» Problem details
Write out the entries once more, exactly as they appear.

[Opening Source information section]

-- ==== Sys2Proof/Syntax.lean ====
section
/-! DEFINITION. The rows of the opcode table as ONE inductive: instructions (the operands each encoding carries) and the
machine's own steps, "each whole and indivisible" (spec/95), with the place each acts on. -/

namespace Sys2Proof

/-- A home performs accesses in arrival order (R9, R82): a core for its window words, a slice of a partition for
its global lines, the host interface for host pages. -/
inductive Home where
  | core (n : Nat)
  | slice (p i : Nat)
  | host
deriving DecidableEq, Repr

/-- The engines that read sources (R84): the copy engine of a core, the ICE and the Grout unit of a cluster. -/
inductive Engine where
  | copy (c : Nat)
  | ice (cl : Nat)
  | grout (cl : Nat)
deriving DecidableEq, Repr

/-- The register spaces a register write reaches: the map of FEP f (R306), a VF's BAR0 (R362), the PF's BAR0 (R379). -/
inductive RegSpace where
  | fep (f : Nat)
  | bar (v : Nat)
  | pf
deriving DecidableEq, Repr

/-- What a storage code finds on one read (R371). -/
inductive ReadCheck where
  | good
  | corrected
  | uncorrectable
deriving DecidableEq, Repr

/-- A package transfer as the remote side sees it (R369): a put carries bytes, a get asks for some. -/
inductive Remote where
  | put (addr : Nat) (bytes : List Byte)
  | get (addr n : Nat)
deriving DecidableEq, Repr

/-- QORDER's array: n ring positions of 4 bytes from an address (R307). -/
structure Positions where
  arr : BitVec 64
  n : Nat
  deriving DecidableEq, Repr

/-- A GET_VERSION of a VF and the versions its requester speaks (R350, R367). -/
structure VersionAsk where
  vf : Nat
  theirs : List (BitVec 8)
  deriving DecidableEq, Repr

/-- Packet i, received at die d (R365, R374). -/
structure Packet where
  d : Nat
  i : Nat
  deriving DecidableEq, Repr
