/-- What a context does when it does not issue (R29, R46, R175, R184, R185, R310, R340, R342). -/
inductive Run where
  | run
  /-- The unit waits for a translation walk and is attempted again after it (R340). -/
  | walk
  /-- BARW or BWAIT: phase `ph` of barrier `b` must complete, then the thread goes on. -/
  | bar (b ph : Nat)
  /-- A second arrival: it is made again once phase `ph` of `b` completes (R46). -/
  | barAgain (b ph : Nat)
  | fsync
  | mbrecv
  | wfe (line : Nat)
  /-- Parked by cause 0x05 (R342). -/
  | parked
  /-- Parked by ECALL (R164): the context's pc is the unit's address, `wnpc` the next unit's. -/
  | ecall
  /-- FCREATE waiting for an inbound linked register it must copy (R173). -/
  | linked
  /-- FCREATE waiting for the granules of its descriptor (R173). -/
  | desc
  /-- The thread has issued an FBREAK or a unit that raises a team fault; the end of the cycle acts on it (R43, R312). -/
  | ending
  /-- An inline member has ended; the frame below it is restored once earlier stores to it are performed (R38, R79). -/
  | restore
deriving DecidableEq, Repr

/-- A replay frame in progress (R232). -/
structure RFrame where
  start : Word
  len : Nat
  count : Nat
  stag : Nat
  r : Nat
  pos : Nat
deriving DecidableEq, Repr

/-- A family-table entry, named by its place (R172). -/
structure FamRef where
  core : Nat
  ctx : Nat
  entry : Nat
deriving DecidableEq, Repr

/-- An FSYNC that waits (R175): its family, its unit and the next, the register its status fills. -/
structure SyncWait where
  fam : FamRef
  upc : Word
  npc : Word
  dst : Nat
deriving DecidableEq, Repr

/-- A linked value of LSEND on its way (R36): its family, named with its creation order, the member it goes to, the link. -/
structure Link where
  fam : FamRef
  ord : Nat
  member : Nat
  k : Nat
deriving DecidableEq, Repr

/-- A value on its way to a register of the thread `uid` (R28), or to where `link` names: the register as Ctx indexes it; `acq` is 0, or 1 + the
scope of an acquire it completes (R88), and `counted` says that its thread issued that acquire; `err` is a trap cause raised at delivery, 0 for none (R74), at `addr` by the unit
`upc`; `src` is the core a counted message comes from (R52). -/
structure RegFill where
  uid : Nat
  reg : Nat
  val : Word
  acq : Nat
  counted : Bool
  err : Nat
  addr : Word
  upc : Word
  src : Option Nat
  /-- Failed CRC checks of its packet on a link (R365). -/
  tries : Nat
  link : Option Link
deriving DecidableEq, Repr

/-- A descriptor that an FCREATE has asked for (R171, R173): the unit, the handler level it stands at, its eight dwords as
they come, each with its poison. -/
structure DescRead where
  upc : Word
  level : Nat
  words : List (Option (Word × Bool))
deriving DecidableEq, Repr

[Closing Source information section]

» Exercise output
-- ==== Sys2Proof/Syntax.lean ====
section
/-! DEFINITION. The rows of the opcode table as ONE inductive: instructions (the operands each encoding carries) and the
machine's own steps, "each whole and indivisible" (spec/95), with the place each acts on. -/

namespace Sys2Proof

/-- A home performs accesses in arrival order (R9, R82): a core for its window words, a slice of a partition for
its global lines, the host interface for host pages. -/
inductive Home where
  | core (n : Nat)
  | slice (p i : Nat)
  | host
deriving DecidableEq, Repr

/-- The engines that read sources (R84): the copy engine of a core, the ICE and the Grout unit of a cluster. -/
inductive Engine where
  | copy (c : Nat)
  | ice (cl : Nat)
  | grout (cl : Nat)
deriving DecidableEq, Repr

/-- The register spaces a register write reaches: the map of FEP f (R306), a VF's BAR0 (R362), the PF's BAR0 (R379). -/
inductive RegSpace where
  | fep (f : Nat)
  | bar (v : Nat)
  | pf
deriving DecidableEq, Repr

/-- What a storage code finds on one read (R371). -/
inductive ReadCheck where
  | good
  | corrected
  | uncorrectable
deriving DecidableEq, Repr

/-- A package transfer as the remote side sees it (R369): a put carries bytes, a get asks for some. -/
inductive Remote where
  | put (addr : Nat) (bytes : List Byte)
  | get (addr n : Nat)
deriving DecidableEq, Repr

/-- QORDER's array: n ring positions of 4 bytes from an address (R307). -/
structure Positions where
  arr : BitVec 64
  n : Nat
  deriving DecidableEq, Repr

/-- A GET_VERSION of a VF and the versions its requester speaks (R350, R367). -/
structure VersionAsk where
  vf : Nat
  theirs : List (BitVec 8)
  deriving DecidableEq, Repr

/-- Packet i, received at die d (R365, R374). -/
structure Packet where
  d : Nat
  i : Nat
  deriving DecidableEq, Repr
/-- What a context does when it does not issue (R29, R46, R175, R184, R185, R310, R340, R342). -/
inductive Run where
  | run
  /-- The unit waits for a translation walk and is attempted again after it (R340). -/
  | walk
  /-- BARW or BWAIT: phase `ph` of barrier `b` must complete, then the thread goes on. -/
  | bar (b ph : Nat)
  /-- A second arrival: it is made again once phase `ph` of `b` completes (R46). -/
  | barAgain (b ph : Nat)
  | fsync
  | mbrecv
  | wfe (line : Nat)
  /-- Parked by cause 0x05 (R342). -/
  | parked
  /-- Parked by ECALL (R164): the context's pc is the unit's address, `wnpc` the next unit's. -/
  | ecall
  /-- FCREATE waiting for an inbound linked register it must copy (R173). -/
  | linked
  /-- FCREATE waiting for the granules of its descriptor (R173). -/
  | desc
  /-- The thread has issued an FBREAK or a unit that raises a team fault; the end of the cycle acts on it (R43, R312). -/
  | ending
  /-- An inline member has ended; the frame below it is restored once earlier stores to it are performed (R38, R79). -/
  | restore
deriving DecidableEq, Repr

/-- A replay frame in progress (R232). -/
structure RFrame where
  start : Word
  len : Nat
  count : Nat
  stag : Nat
  r : Nat
  pos : Nat
deriving DecidableEq, Repr

/-- A family-table entry, named by its place (R172). -/
structure FamRef where
  core : Nat
  ctx : Nat
  entry : Nat
deriving DecidableEq, Repr

/-- An FSYNC that waits (R175): its family, its unit and the next, the register its status fills. -/
structure SyncWait where
  fam : FamRef
  upc : Word
  npc : Word
  dst : Nat
deriving DecidableEq, Repr

/-- A linked value of LSEND on its way (R36): its family, named with its creation order, the member it goes to, the link. -/
structure Link where
  fam : FamRef
  ord : Nat
  member : Nat
  k : Nat
deriving DecidableEq, Repr

/-- A value on its way to a register of the thread `uid` (R28), or to where `link` names: the register as Ctx indexes it; `acq` is 0, or 1 + the
scope of an acquire it completes (R88), and `counted` says that its thread issued that acquire; `err` is a trap cause raised at delivery, 0 for none (R74), at `addr` by the unit
`upc`; `src` is the core a counted message comes from (R52). -/
structure RegFill where
  uid : Nat
  reg : Nat
  val : Word
  acq : Nat
  counted : Bool
  err : Nat
  addr : Word
  upc : Word
  src : Option Nat
  /-- Failed CRC checks of its packet on a link (R365). -/
  tries : Nat
  link : Option Link
deriving DecidableEq, Repr

/-- A descriptor that an FCREATE has asked for (R171, R173): the unit, the handler level it stands at, its eight dwords as
they come, each with its poison. -/
structure DescRead where
  upc : Word
  level : Nat
  words : List (Option (Word × Bool))
deriving DecidableEq, Repr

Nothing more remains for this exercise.